If I now alter this setup slightly and instead measure the Z expectation value of the qubit and define the following:

def compute_cost(params, x, y): 

    eps = 1e-15

    cost = 0 

    for i in range(len(x)):

        exp_val = qnn(x[i], params)

        if exp_val >= 0.0: 
            prediction = 1 
        elif exp_val < 0.0: 
            prediction = 0 

        p = np.clip(prediction, eps, 1 - eps)
    
        loss = (-1)*((y[i]*np.log(p)) + ((1-y[i])*np.log(1-p)))
        cost = cost + loss 

    cost = cost/len(x)

    return cost

yielding the following error UserWarning: Output seems independent of input.

I am particularly fixated on this particular function as it seems to give me strong gradients for training on a different example in pyQuil but can’t seem to spot what the fault may be. Any help is much appreciated.

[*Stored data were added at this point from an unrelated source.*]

/-- The host reads a BAR0 register.  Before ready only the identity answers (R63); what another register reads as then is a free
value (DESIGN CHOICE, log entry 6). -/
def State.registerRead (s : State) (off : Nat) : State :=
  if s.ready || decide (off < 0x1000) then { s with bar0Read := s.bar0At off }
  else { s with bar0Read := Config.freeWord s.free, free := s.free + 1 }

/-- The admin command that stands in the mailbox is submitted (R50, R52, R353, R367); one of no known code is refused. -/
def State.submit (s : State) : Out :=
  match Config.adminCommand ((List.range 8).flatMap fun i => natBytes 8 (look 0 s.bar0 (0x1000 + 8 * i)).toNat) with
  | [1, base, count] => execQtab (BitVec.ofNat 64 base) count s
  | [2, q] => execQcreate q s
  | [3, count, ageing] => execSlots count ageing s
  | [4, q, session] => execCcreate q (BitVec.ofNat 64 session) s
  | [5] => execInfo s
  | [6, tick, host, len] => execSample (BitVec.ofNat 64 tick) (BitVec.ofNat 64 host) len s
  | [7, q, mode, log, len] => execReplay q mode (BitVec.ofNat 64 log) (BitVec.ofNat 64 len) s
  | [8, q, on] => execTwin q on s
  | [9, q, host] => execChknow q (BitVec.ofNat 64 host) s
  | [10, q, limit] => execMboxlim q limit s
  | _ => s.admin false id

/-- REGISTER_WRITE (R50, R63): a register that has no behaviour of its own holds what is written; the admin doorbell, the window
base and the kick doorbells act as their own steps say; every other offset ignores a write. -/
def execRegisterWrite (off : Nat) (v : Word) (s : State) : Out :=
  if !s.ready then .next s
  else if plainRegister off then .next { s with bar0 := put 0 s.bar0 off v }
  else if off = 0x1080 then s.submit
  else if off = 0x10000 then execBar2WindowBase v s
  else if 0x100000 ≤ off ∧ off < 0x108000 ∧ off % 8 = 0 then execKick ((off - 0x100000) / 8) (v.setWidth 16) s
  else .next s

/-! The clock (R20). -/

/-- CLOCK_STEP (R20): by 100 MHz, between 1.6 and 3.3 GHz. -/
def execClockStep (up : Bool) (s : State) : Out :=
  .next { s with clock := if up then min 33 (s.clock + 1) else max 16 (s.clock - 1) }

/-! The debugger (R348, R349). -/

/-- DEBUG_HALT (R348). -/
def execDebugHalt (core : Nat) (s : State) : Out :=
  .next (s.setCore core { s.core core with halted := true, haltCause := 0x41, stepping := false })

/-- Context `i` of a core continues behind the BRK that halted the core there (R349), be it in the tile record of a pre-empted
command (R346). -/
def CoreSt.passBrk (c : CoreSt) (i : Nat) : CoreSt :=
  if !c.atBrk.contains i then c
  else
    let go := fun (x : Ctx) => { x with pc := x.pc + 4 }
    { (match c.savedCtx i with
        | some x => c.setSaved i (go x)
        | none => c.setCtx i (go (c.ctx i))) with atBrk := c.atBrk.filter (· != i) }

/-- Every context of a core that stands at a BRK continues behind it. -/
def CoreSt.passBrks (c : CoreSt) : CoreSt := [0, 1, 2, 3, 4].foldl CoreSt.passBrk c

/-- DEBUG_RESUME (R348, R349). -/
def execDebugResume (core : Nat) (s : State) : Out :=
  let c := s.core core
  if c.halted then .next (s.setCore core { c.passBrks with halted := false, stepping := false }) else .next s

/-- SINGLE_STEP (R349): the next turn issues the one instruction. -/
def execSingleStep (core ctx : Nat) (s : State) : Out :=
  if (s.core core).halted then .next { s with turns := .single core ctx :: s.turns } else .next s

/-! The sampling pulse (R354). -/

/-- PC[19:2]. -/
def pcBits (x : Ctx) : Nat := Word.field x.pc 19 2

/-- The reason that a sample shows for task context `i` of core `n`: a context whose park is over is ready (R128, R344). -/
def State.sampleReason (s : State) (n i : Nat) : Nat :=
  let x := s.ctxOf n i
  if !x.busy then 0xE else if x.wait ≠ .none ∧ s.overFor n i x then 0 else x.parkReason

/-- What a sample shows of the array, on the core that has the key. -/
def State.sampleArray (s : State) (n : Nat) : Nat :=
  let q := s.quad (quadOf n)
  if q.holder.map (·.core) ≠ some n then 0
  else match q.cur with
    | none => 0
    | some o => if o.held then 2 else if o.drainOn then 3 else 1

/-- The sample of a core (R354). -/
def State.sampleOf (s : State) (n : Nat) : Word × Word :=
  let c := s.core n
  let h := c.ctx 4
  match c.slot with
  | none => (0, 0)
  | some q =>
    if qcbConf (s.slot q).qcb then (0, 0)
    else
      let hstate := if c.halted then 3 else match h.role with
        | .row .. => 1
        | .hinge .. => 2
        | _ => 0
      let busy := [0, 1, 2, 3, 4].any fun i => (c.ctx i).busy
      let why := s.sampleReason n 0 * 2 ^ 12 + s.sampleReason n 1 * 2 ^ 8 + s.sampleReason n 2 * 2 ^ 4 + s.sampleReason n 3
      (BitVec.ofNat 64 ((s.slot q).hw.getD 0 % 32 * 2 ^ 59 + busy.toNat * 2 ^ 58 + hstate * 2 ^ 54 + pcBits h * 2 ^ 36 +
        pcBits (c.ctx 0) * 2 ^ 18 + pcBits (c.ctx 1)),
       BitVec.ofNat 64 (pcBits (c.ctx 2) * 2 ^ 46 + pcBits (c.ctx 3) * 2 ^ 28 + why * 2 ^ 12 + s.sampleArray n * 2 ^ 8 +
        min 255 (c.deque.length + c.overflow.length)))

/-- Tile `t` of die `d` (R354). -/
def dieTile (d t : Nat) : Nat := 32 * (16 * (d / 4) + t / 8) + 8 * (d % 4) + t % 8

/-- Samples in tile order without repeats, and the repeat map. -/
def packSamples : Option (Word × Word) → Nat → List (Word × Word) → List (Word × Word) × Nat
  | _, _, [] => ([], 0)
  | last, t, a :: r =>
    let x := packSamples (some a) (t + 1) r
    if last = some a then (x.1, x.2 + 2 ^ t) else (a :: x.1, x.2)

/-- The record of a die (R354). -/
def State.dieRecord (s : State) (tick d : Nat) : List Byte :=
  let x := packSamples none 0 ((List.range 128).map fun t => (s.core (dieTile d t)).sample)
  natBytes 8 (5 * 2 ^ 60 + d * 2 ^ 56 + x.1.length * 2 ^ 48) ++ natBytes 8 tick ++ natBytes 16 x.2 ++ x.1.flatMap fun a => wordsBytes [a.1, a.2]

/-- Every core latches its sample. -/
def State.latchSamples (s : State) : State := (List.range 2048).foldl (fun t n => t.setCore n { t.core n with sample := s.sampleOf n }) s

/-- SAMPLE_PULSE (R354): at the tick of the pulse that was armed first. -/
def execSamplePulse (s : State) : Out :=
  match s.sampling.find? fun a => decide (a.tick ≤ s.tick.toNat) with
  | none => .next s
  | some a =>
    let t := s.latchSamples
    let bytes := (List.range 16).flatMap fun d => t.dieRecord a.tick d
    .next { t with sampling := t.sampling.erase a, hostMem := writeBytes t.hostMem a.host bytes }

/-! Soft errors (R358, R362). -/

/-- The lifetime counter of the corrected errors of a die, a temperature band and a kind: 0 SRAM, 1 stack (R361). -/
def scrubCounter (e : Nat × Nat × Nat) : Nat := 0x40 + 8 * ((e.1 % 18 * 8 + e.2.1 % 8) * 2 + e.2.2 % 2)

/-- SCRUB (R358): reads and corrects; it changes no value.  An error that it corrects is counted by a turn of its own. -/
def execScrub (s : State) : Out := .next s

/-- A task on a context fails with 0x28, or a handler ends with it (R339, R358); the failure's tval is free. -/
def State.parityFail (n : Nat) (s : State) (i : Nat) : State :=
  let x := s.ctxOf n i
  let f : Failure := { cause := 0x28, tval := Config.freeWord s.free, pc := x.pc.toNat, double := false }
  let s := { s with free := s.free + 1 }
  match x.role with
  | .task => if x.wait.ending then s else s.setCtxOf n i { x with wait := .failing f, pfx := none, rep := false }
  | .row .. | .hinge .. => s.atCtx n i fun s => s.trap 0x28 f.tval
  | _ => s

/-- The task or the handler on context `i` of a tile record fails with 0x28 (R346, R358): a task once it resumes; a hinge handler
ends then; a row handler's row is dropped (R339). -/
def State.failSaved (n : Nat) (s : State) (i : Nat) : State :=
  match (s.core n).savedCtx i with
  | none => s
  | some x =>
    let s := { s with free := s.free + 1 }
    let put := fun (x : Ctx) => s.setCore n ((s.core n).setSaved i x)
    let f : Failure := { cause := 0x28, tval := Config.freeWord (s.free - 1), pc := x.pc.toNat, double := false }
    match x.role with
    | .task => if x.wait.ending then s else put { x with wait := .failing f, pfx := none, rep := false, stopped := false }
    | .hinge .. => put { x with wait := .hfail 0x28, pfx := none, rep := false, stopped := false }
    | .row j _ => ((put {}).orFlags j.arr.iss x.ownFlags).atCtx n i fun s => (s.setCtx { role := .row j 0 }).trap 0x28 f.tval
    | _ => s

/-- A tile found faulty is fenced, and its running tasks fail (R362), those of a pre-empted command among them. -/
def State.faultTile (s : State) (n : Nat) : State :=
  let s := (s.bump (0x0A90 + 8 * 0x28)).fence 0x28 n
  [0, 1, 2, 3, 4].foldl (State.failSaved n) ([0, 1, 2, 3, 4].foldl (State.parityFail n) s)

/-- The die of a byte: a tile's own, or the one that drives its pseudo-channel (R11, R361). -/
def dieOf (pa : Nat) : Nat :=
  if pa < 2 ^ 40 then tileX (pa / 2 ^ 22) / 8 + 4 * (tileY (pa / 2 ^ 22) / 16)
  else
    let k := (pa - 2 ^ 40) / 2 ^ 31
    let st := k / 32
    st % 4 + 4 * (2 * (st / 4) + k % 32 / 16)

/-- An uncorrectable error of a die is counted (R361). -/
def State.countError (s : State) (die : Nat) : State := s.bump (0x0940 + 8 * die)

/-- An uncorrectable error of tile `n`'s SRAM: the fifth within 24 hours fences the tile (R362). -/
def State.sramError (s : State) (n : Nat) : State :=
  let ticks := s.tick.toNat :: (look [] s.sramErrors n).filter fun t => decide (s.tick.toNat ≤ t + 86400000000000)
  let s := { s with sramErrors := setAt s.sramErrors n ticks }
  if 4 < ticks.length ∧ n < 2048 ∧ !s.fenced.contains n then s.faultTile n else s

/-- A unit of memory becomes poisoned (R358). -/
def State.poisonAt (s : State) (pa : Nat) : State :=
  let u := poisonUnit pa
  let s := (if s.poison.contains u then s else { s with poison := s.poison ++ [u] }).countError (dieOf pa)
  if pa < 2 ^ 40 then s.sramError (pa / 2 ^ 22) else s

/-- An error in a spill slot, a frame place or the save store (R358): the owning task fails. -/
def State.failSpilled (s : State) (n place : Nat) : State :=
  let c := s.core n
  let f : Failure := { cause := 0x28, tval := Config.freeWord s.free, pc := 0, double := false }
  s.setCore n { c with
    stamps := c.stamps + 1
    spilled := c.spilled.map fun p =>
      if p.place = place then
        { p with ctx := { p.ctx with wait := .failing { f with pc := p.ctx.pc.toNat } }, ready := some c.stamps }
      else p }

/-- Record `k` of a core is gone: of its deque, its overflow area, or the deque of its tile record. -/
def CoreSt.dropRecord (c : CoreSt) (k : Nat) : CoreSt :=
  let d := c.deque.length
  let o := c.overflow.length
  if k < d then { c with deque := removeAt c.deque k }
  else if k < d + o then { c with overflow := removeAt c.overflow (k - d) }
  else { c with saved := c.saved.map fun v => { v with deque := removeAt v.deque (k - d - o) } }

/-- An error in a deque record (R358): the record is lost, and the completion record tells it. -/
def State.loseRecord (s : State) (n k : Nat) : State :=
  let c := s.core n
  match (c.deque ++ c.overflow ++ (c.saved.map (·.deque)).getD [])[k]? with
  | some r =>
    ((s.setCore n (c.dropRecord k).refilled).bump (0x0A90 + 8 * 0x28)).onTally r.slot n fun y =>
      { y with faults := y.faults.add 0x28 8 (Config.freeWord s.free) }
  | none => s

/-- Record `k` of a core stands in its overflow area, which is SRAM (R76). -/
def CoreSt.inOverflow (c : CoreSt) (k : Nat) : Bool := decide (c.deque.length ≤ k) && decide (k < c.deque.length + c.overflow.length)

/-- Latch `k` is lost (R358): its task is told, and waits on (DESIGN CHOICE, log entry 89). -/
def State.loseLatch (s : State) (k : Nat) : State :=
  match s.latches[k]? with
  | none => s
  | some l =>
    ((State.refill { s with latches := removeAt s.latches k } l.home s.latches.length).report l.iss 0x28 l.colour (BitVec.ofNat 64 l.va)).countError
      (tileDie (logTile l.home))

/-- The call that waits in place `k` of a mailbox ends without its handler (R358) (DESIGN CHOICE, log entry 89). -/
def State.loseEntry (s : State) (n k : Nat) : State :=
  let c := s.core n
  match c.mailbox[k]? with
  | none => s
  | some m =>
    let here := fun (a : Arrival) => match a with
      | .hinge h => h.id == m.id
      | .row _ => false
    let t := s.countError (coreDie n)
    if c.arrivals.any here then (t.setCore n { t.core n with arrivals := c.arrivals.filter fun a => !here a }).endCall n m (.failed 0x28)
    else match c.saved with
      | some v =>
        if v.arrivals.any here
        then (t.setCore n { t.core n with saved := some { v with arrivals := v.arrivals.filter fun a => !here a } }).endCall n m (.failed 0x28)
        else t
      | none => t

/-- Packet `k` of a port is lost, and its sender is told (R358) (DESIGN CHOICE, log entry 89). -/
def State.losePacket (s : State) (n port k : Nat) : State :=
  let p := (s.core n).port port
  match p.pkts[k]? with
  | none => s
  | some m =>
    (({ s with free := s.free + 1 } : State).setCore n ((s.core n).setPort port { p with pkts := removeAt p.pkts k })).report m.iss 0x28 m.colour
      (Config.freeWord s.free) |>.countError (coreDie n)

/-- UNCORRECTABLE_ERROR (R358, R362), by kind: 0 memory at physical number `place`; 1 a register of core place / 8,
context place mod 8; 2 the spill slot or frame place mod 8 of core place / 8; 3 deque record place mod 2,048 of core
place / 2,048; 4 the TLBs of core `place`, whose entries are invalidated; 5 the logic of tile `place`; 6 the save store of core
place / 8, context place mod 8; 7 the pointer cache of the walker of die `place`; 8 the TLB of quad `place`; 9 latch `place`; 10
the mailbox of core place / 64, its entry place mod 64; 11 the port place / 64 mod 4 of core place / 256, its packet
place mod 64. -/
def execUncorrectableError (kind place : Nat) (s : State) : Out :=
  match kind with
  | 0 => .next (s.poisonAt place)
  | 1 =>
    if place / 8 < 2048 then .next ((State.parityFail (place / 8) s (place % 8)).faultTile (place / 8))
    else .next (State.parityFail (place / 8) s (place % 8))
  | 2 => .next (((({ s with free := s.free + 1 } : State).failSpilled (place / 8) (place % 8)).countError (coreDie (place / 8))).sramError (place / 8))
  | 3 =>
    let n := place / 2048
    let t := (({ s with free := s.free + 1 } : State).loseRecord n (place % 2048)).countError (coreDie n)
    .next (if (s.core n).inOverflow (place % 2048) then t.sramError n else t)
  | 4 => .next (s.setCore place { s.core place with tlb := [], copyTlb := [] })
  | 5 => .next ((s.faultTile place).countError (tileDie place))
  | 6 => .next ((State.failSaved (place / 8) s (place % 8)).countError (coreDie (place / 8)))
  | 7 => .next { s with pointers := dropAt s.pointers place }
  | 8 => .next (s.setQuad place { s.quad place with tlb := [] })
  | 9 => .next (s.loseLatch place)
  | 10 => .next (s.loseEntry (place / 64) (place % 64))
  | 11 => .next (s.losePacket (place / 256) (place / 64 % 4) (place % 64))
  | _ => .next s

Hi @Zohim_Chandani1, I haven’t tested it myself locally, but my gut feeling would be that the if statement,

if exp_val >= 0.0: 
    prediction = 1 
elif exp_val < 0.0: 
    prediction = 0 

is what causes the non-differentiability issue. This is because prediction is not dependent on the output of the QNode exp_val.

Compare this to the first example, where p is either p0 or p1, and is directly connected to the output of the QNode.

In the second example, you could try replacing the if statement with the np.heaviside function,

prediction = np.heaviside(exp_val, 1.)

however I can’t confirm if heaviside itself is also differentiable!

Hello @josh and @Zohim_Chandani1,

I had a similar issue of cost function not being explicitly dependent on the parameters. I used for loop as shown by @Zohim_Chandani1 to fix the issue using default.qubit device. When I use lightning.qubit for the exact same code, I am getting the Userwarning of output not dependent on input. I know that this topic was discussed a long time ago. I truly appreciate if someone has any suggestion on how to fix the issue while using lightning.qubit. Thank you!

Hi @Pratibha_Hegde,

Is this related to your question here?

Do you have a minimal reproducible code example that you could share so that we can try to replicate the issue? A lot has changed since the previous posts on this thread :slightly_smiling_face:

Hi @CatalinaAlbornoz , thank you for your reply! No it is not related to that question. It is more related to this question for which you have helped me resolve the issue. Thank you once again for that.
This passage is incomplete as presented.